→ **Task to carry out**
What you write must match exactly the lines from the one with "refine Keeps.comp (a := 0x1123C4012C0050)" through the last line of the material below.
Source material below:
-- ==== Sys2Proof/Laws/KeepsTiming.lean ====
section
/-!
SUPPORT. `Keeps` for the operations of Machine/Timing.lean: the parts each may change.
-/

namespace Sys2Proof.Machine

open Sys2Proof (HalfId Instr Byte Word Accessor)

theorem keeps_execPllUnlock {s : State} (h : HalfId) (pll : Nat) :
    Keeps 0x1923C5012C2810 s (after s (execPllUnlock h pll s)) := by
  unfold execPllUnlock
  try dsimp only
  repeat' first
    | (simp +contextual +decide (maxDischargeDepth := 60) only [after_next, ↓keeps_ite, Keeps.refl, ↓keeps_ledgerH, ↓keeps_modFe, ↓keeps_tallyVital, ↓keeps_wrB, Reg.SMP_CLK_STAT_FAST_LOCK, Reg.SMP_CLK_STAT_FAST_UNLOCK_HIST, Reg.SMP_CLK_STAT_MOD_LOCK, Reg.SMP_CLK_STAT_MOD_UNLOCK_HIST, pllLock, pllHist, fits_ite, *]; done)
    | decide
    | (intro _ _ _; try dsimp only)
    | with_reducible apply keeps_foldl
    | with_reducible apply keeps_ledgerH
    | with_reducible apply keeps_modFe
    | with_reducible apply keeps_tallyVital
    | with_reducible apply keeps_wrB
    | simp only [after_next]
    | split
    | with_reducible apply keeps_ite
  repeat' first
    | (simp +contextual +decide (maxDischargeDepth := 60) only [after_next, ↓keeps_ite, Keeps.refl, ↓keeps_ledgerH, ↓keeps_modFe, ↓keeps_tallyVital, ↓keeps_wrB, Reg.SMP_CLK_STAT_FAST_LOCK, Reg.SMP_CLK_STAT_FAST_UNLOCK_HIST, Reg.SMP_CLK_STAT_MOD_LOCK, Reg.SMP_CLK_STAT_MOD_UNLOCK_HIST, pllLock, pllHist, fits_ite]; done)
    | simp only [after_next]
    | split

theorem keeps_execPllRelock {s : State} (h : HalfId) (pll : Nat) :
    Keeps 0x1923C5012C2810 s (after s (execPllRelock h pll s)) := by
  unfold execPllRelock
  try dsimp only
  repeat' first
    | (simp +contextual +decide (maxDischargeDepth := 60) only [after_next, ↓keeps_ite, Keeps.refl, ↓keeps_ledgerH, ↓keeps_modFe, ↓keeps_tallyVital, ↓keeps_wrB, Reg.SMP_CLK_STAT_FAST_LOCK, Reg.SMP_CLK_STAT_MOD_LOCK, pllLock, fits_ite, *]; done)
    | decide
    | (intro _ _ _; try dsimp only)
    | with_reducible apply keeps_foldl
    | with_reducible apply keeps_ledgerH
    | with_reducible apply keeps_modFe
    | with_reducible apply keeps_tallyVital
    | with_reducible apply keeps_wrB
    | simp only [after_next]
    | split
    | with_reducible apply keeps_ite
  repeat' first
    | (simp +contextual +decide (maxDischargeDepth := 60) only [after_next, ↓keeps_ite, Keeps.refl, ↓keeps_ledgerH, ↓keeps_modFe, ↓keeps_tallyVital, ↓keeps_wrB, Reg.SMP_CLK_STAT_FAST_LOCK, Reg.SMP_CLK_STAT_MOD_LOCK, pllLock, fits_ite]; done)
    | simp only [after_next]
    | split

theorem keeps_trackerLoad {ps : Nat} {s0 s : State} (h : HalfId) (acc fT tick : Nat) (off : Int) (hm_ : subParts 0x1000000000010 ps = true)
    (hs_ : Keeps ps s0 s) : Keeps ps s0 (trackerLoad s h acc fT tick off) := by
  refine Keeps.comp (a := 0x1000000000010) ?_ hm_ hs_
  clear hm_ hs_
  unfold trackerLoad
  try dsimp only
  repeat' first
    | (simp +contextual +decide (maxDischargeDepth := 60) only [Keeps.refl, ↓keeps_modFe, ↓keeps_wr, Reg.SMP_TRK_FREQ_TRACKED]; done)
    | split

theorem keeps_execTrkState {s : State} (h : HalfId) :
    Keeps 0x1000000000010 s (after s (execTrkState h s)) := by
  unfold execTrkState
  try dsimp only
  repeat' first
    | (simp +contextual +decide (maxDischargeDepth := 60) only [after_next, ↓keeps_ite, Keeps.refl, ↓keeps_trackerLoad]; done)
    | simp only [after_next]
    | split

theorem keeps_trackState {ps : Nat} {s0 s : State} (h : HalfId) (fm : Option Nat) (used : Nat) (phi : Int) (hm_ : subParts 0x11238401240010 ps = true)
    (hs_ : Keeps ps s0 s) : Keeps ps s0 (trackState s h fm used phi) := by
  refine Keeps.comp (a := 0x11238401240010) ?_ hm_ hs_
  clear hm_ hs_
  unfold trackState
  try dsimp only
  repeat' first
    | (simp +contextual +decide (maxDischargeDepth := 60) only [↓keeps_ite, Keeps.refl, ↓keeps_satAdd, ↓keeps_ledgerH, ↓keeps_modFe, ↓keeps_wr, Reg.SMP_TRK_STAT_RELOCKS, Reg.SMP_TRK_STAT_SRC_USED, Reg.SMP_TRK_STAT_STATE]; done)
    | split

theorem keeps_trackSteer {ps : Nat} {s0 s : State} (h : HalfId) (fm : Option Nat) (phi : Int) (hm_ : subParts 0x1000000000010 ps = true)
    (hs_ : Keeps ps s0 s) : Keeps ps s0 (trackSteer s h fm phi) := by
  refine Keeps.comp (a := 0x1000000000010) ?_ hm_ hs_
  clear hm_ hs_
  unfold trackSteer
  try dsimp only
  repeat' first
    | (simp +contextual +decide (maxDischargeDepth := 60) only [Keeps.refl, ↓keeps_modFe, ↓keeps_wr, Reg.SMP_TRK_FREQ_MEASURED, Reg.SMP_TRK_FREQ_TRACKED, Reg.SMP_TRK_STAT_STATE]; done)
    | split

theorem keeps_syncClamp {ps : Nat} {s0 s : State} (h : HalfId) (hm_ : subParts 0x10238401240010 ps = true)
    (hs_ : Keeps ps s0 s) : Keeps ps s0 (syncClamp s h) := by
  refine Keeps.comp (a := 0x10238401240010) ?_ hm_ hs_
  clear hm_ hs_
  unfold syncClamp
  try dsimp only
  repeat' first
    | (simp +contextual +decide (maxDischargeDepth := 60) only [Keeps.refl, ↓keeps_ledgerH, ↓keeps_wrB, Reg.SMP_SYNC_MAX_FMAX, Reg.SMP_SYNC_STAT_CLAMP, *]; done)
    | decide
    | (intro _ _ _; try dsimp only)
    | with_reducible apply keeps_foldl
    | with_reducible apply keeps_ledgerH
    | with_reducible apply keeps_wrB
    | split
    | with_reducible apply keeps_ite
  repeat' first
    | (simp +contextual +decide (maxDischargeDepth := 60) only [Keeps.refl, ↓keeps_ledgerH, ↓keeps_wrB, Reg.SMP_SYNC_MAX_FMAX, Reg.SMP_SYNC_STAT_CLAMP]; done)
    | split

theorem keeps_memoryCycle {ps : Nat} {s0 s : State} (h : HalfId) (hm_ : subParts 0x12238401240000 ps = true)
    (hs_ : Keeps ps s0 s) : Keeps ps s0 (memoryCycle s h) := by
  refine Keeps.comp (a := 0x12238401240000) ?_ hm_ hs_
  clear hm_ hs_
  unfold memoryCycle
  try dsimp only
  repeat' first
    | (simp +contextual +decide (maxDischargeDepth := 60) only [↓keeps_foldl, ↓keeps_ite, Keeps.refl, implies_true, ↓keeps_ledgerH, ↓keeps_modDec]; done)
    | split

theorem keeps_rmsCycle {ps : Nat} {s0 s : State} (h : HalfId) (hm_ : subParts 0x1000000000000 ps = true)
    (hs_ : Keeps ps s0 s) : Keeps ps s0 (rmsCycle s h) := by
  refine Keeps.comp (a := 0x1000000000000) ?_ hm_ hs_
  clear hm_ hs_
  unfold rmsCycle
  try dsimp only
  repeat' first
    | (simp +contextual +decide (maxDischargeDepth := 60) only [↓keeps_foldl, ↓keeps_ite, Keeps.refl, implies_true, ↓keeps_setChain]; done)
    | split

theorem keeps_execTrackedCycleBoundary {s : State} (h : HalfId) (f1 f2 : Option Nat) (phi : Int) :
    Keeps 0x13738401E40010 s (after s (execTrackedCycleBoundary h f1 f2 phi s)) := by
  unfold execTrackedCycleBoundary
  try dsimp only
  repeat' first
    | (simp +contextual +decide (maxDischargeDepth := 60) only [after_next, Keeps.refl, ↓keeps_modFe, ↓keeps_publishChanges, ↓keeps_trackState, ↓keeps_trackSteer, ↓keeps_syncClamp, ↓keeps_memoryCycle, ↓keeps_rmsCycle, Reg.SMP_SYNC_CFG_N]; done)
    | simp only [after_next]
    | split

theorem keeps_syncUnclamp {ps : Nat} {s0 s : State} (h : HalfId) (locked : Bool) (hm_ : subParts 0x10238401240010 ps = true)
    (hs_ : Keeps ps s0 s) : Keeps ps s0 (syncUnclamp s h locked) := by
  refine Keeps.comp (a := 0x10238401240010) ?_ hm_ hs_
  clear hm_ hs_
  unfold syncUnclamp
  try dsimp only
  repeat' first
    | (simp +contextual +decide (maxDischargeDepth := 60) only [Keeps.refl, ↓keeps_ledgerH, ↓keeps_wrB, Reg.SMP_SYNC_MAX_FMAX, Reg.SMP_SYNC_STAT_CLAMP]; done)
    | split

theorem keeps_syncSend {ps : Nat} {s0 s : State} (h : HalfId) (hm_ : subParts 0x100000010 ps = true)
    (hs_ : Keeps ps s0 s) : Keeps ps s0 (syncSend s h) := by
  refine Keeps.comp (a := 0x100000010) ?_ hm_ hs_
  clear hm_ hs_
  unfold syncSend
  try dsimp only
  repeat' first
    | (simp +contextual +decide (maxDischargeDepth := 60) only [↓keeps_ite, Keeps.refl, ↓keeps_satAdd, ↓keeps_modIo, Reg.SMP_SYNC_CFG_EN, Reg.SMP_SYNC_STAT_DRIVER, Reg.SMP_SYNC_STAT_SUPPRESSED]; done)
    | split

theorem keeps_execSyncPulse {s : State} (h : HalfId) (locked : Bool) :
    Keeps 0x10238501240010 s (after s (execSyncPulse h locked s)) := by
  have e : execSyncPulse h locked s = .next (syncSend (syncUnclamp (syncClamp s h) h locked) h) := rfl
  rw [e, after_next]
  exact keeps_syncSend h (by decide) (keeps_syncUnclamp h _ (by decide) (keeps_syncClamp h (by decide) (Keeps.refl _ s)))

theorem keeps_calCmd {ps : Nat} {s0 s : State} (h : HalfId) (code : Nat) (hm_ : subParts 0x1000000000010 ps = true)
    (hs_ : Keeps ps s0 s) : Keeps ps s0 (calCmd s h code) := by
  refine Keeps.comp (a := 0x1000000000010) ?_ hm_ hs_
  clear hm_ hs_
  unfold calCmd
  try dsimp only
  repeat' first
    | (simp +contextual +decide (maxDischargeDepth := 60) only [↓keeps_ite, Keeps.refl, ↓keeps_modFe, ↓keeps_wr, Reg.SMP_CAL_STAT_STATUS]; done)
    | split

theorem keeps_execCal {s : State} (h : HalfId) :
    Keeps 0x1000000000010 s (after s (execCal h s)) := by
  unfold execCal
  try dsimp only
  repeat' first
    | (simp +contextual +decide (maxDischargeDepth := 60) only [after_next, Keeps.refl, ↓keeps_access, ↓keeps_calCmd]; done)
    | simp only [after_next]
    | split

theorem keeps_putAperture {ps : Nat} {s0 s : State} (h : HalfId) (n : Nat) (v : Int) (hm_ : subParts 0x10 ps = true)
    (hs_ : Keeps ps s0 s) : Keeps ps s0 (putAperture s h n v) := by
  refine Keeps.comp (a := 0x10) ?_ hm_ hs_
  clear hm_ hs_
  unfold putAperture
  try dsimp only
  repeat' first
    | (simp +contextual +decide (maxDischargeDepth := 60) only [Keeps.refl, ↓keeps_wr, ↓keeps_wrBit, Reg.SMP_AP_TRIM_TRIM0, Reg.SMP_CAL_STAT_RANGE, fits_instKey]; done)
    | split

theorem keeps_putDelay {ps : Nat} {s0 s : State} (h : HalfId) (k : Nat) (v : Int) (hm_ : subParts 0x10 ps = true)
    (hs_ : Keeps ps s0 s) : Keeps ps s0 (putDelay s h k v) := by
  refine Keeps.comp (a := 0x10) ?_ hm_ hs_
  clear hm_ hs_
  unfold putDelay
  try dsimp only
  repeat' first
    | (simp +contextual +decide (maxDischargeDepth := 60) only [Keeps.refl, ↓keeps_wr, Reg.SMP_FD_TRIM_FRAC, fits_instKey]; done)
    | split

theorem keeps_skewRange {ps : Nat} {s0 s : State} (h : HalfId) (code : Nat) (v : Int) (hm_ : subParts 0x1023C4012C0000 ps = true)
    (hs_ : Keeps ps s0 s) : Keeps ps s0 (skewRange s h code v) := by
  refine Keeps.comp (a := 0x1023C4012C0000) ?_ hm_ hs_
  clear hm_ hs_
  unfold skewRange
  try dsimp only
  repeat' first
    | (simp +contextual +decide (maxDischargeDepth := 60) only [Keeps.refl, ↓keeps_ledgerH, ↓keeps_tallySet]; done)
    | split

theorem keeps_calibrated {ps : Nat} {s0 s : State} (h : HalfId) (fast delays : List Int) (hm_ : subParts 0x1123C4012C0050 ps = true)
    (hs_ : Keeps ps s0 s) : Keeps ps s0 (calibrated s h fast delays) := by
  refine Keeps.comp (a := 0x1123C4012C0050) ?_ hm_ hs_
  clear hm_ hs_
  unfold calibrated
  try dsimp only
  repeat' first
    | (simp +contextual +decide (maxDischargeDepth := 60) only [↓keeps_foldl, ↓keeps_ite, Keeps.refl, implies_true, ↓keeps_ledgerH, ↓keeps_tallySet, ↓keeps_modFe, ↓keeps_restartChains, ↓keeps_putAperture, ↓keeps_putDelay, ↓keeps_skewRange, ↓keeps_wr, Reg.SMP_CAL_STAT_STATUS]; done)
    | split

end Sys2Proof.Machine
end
End of Source material.
→ **Your solution**
  refine Keeps.comp (a := 0x1123C4012C0050) ?_ hm_ hs_
  clear hm_ hs_
  unfold calibrated
  try dsimp only
  repeat' first
    | (simp +contextual +decide (maxDischargeDepth := 60) only [↓keeps_foldl, ↓keeps_ite, Keeps.refl, implies_true, ↓keeps_ledgerH, ↓keeps_tallySet, ↓keeps_modFe, ↓keeps_restartChains, ↓keeps_putAperture, ↓keeps_putDelay, ↓keeps_skewRange, ↓keeps_wr, Reg.SMP_CAL_STAT_STATUS]; done)
    | split

end Sys2Proof.Machine
end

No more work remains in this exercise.